— PROVIDED RECORDS —
╭──

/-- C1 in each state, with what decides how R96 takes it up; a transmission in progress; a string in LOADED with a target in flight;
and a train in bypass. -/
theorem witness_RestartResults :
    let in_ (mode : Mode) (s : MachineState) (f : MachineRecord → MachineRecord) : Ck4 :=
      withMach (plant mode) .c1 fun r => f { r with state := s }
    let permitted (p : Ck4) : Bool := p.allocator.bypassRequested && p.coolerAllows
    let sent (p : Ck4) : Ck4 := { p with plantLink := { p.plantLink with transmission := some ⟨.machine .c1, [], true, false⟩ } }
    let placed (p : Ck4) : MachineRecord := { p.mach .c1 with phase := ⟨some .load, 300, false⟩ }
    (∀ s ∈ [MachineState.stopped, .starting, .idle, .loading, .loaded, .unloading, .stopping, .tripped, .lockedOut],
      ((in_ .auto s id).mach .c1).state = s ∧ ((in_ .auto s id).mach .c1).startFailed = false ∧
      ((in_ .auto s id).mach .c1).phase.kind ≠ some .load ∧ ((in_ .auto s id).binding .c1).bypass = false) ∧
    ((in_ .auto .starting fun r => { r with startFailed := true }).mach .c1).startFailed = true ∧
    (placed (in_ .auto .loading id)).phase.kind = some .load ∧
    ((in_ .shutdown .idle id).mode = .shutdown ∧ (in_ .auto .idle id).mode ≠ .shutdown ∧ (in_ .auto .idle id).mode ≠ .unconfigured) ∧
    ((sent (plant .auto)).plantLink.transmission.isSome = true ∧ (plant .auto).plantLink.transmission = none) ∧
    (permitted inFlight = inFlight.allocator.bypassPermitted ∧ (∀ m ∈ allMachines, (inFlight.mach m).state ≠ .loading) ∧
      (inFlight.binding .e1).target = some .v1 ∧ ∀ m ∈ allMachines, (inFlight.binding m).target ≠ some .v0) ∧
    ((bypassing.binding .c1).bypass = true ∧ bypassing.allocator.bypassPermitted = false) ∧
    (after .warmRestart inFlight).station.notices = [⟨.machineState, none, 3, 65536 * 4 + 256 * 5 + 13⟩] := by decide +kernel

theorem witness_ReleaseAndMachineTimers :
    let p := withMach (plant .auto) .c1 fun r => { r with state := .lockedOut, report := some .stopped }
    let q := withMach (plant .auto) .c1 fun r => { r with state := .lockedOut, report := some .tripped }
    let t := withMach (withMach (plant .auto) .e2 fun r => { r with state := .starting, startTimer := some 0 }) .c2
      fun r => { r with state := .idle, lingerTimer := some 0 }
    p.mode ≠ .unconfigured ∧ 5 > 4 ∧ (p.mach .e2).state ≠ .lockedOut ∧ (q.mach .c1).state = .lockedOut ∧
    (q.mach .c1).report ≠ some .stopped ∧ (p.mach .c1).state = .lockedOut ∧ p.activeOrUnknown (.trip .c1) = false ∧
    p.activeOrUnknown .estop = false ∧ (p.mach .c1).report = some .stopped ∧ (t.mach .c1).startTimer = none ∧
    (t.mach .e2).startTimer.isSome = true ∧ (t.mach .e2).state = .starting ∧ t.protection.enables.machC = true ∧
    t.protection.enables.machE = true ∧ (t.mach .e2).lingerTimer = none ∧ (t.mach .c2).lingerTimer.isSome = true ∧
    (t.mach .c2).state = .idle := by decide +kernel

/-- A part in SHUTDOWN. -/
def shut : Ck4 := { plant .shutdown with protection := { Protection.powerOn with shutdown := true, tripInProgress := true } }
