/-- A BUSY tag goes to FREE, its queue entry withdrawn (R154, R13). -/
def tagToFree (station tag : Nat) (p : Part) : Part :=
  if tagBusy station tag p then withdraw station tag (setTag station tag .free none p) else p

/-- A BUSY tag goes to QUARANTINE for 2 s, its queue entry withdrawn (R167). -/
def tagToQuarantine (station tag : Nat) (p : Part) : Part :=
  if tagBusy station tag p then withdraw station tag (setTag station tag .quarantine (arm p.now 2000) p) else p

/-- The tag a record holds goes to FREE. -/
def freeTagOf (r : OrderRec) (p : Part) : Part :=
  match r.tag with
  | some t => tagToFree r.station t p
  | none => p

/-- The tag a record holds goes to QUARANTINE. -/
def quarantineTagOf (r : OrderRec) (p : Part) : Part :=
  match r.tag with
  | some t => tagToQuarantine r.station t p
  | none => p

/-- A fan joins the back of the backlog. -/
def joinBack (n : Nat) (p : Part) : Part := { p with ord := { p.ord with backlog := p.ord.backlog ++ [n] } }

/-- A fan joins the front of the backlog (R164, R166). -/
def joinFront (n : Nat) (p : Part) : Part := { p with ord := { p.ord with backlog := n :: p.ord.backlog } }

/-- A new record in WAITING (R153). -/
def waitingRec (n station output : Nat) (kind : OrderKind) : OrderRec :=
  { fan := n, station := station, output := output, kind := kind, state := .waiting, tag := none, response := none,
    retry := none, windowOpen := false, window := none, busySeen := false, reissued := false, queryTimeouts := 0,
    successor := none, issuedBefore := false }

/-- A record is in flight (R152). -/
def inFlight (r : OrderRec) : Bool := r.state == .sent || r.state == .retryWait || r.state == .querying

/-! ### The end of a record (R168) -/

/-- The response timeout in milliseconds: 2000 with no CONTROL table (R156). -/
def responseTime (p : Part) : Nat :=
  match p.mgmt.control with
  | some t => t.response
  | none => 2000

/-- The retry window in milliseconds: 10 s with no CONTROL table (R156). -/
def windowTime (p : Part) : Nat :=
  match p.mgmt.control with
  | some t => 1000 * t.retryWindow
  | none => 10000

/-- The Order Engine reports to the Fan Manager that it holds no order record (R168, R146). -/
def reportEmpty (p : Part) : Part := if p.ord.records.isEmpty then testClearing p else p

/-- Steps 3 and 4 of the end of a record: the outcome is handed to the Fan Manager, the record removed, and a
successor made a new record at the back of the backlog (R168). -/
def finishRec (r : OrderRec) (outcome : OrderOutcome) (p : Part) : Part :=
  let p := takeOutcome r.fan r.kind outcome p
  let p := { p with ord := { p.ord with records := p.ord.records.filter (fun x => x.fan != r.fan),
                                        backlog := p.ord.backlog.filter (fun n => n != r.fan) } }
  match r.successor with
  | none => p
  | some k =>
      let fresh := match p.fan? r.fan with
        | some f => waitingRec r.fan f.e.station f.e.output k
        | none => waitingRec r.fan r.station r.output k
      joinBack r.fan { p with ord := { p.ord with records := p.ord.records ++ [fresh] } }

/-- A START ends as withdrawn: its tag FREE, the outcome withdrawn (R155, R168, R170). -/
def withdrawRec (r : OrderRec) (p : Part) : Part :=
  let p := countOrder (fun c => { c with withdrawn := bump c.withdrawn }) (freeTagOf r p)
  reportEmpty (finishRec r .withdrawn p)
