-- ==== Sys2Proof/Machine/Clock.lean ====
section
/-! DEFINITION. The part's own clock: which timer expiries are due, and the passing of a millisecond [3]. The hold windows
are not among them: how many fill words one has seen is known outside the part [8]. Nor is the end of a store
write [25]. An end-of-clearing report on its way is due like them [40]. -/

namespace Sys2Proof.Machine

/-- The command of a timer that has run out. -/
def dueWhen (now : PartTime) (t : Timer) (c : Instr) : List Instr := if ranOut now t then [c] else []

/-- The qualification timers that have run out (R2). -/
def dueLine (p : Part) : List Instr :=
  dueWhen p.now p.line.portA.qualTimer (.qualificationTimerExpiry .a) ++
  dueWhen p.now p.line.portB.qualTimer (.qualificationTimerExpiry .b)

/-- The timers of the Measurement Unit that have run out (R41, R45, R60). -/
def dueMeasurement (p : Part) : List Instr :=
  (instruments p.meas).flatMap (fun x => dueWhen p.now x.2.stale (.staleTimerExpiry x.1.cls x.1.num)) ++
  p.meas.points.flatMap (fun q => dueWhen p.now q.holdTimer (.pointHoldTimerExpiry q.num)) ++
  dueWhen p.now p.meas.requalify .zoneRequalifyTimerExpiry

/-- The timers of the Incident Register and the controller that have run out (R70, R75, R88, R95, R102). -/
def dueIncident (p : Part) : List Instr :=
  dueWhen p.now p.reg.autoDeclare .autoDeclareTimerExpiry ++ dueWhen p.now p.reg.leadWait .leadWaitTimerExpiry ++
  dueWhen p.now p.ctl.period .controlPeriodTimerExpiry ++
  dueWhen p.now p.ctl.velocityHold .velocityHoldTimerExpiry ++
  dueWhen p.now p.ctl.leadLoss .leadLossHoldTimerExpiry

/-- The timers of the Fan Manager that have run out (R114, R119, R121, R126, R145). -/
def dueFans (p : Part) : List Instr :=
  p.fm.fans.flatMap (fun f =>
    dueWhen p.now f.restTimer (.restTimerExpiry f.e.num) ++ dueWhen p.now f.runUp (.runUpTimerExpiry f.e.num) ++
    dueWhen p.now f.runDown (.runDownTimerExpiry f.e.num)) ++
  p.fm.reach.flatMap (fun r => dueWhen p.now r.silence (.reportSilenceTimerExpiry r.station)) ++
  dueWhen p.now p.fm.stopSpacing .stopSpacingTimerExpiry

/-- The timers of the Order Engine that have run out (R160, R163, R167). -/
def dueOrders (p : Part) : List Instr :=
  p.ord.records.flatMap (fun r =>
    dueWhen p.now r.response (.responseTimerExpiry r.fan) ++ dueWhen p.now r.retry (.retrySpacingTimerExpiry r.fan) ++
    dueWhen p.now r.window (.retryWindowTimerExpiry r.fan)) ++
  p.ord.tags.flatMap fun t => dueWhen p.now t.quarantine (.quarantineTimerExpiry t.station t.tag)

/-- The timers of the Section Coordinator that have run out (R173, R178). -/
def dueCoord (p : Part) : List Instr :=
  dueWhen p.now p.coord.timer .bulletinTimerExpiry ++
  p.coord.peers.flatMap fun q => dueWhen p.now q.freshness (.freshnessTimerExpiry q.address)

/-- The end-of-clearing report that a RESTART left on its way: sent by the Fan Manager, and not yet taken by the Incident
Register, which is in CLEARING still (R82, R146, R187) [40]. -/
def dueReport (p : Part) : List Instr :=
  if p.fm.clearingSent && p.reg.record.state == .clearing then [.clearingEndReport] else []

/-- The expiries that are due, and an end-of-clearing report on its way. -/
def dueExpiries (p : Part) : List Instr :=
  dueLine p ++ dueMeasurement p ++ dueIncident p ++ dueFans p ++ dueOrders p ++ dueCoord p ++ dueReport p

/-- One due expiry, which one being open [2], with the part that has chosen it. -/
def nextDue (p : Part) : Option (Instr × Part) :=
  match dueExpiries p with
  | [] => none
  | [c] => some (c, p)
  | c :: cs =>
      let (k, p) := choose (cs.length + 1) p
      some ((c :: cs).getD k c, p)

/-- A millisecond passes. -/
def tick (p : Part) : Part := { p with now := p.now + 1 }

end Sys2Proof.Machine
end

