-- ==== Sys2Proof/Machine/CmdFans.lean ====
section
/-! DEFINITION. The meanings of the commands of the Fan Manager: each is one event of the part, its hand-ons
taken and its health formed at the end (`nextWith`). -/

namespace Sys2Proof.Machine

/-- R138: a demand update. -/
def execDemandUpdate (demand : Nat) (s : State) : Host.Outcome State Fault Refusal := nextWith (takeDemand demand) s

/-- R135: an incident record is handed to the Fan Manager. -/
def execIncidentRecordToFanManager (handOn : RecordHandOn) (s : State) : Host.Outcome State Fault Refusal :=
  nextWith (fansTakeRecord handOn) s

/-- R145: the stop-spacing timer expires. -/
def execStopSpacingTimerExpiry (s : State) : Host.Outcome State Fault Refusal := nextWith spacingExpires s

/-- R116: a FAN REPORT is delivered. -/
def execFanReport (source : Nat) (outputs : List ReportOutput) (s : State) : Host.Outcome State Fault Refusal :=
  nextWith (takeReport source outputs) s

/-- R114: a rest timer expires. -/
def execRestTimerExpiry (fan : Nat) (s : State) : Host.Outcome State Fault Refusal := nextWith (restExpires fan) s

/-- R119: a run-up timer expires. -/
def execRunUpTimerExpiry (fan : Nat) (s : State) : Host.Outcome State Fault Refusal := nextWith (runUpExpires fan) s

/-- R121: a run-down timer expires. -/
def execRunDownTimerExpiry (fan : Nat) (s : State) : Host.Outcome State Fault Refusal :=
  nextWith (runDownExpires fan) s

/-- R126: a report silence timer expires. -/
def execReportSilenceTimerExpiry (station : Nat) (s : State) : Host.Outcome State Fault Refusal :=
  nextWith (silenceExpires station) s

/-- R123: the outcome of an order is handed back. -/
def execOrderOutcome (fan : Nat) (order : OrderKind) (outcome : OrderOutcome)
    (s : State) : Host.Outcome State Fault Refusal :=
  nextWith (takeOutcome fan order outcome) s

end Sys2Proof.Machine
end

╰──

— THE PROBLEM —
Please give the count of lines above with "allMachines", nothing else.

— PROBLEM SOLUTION —
2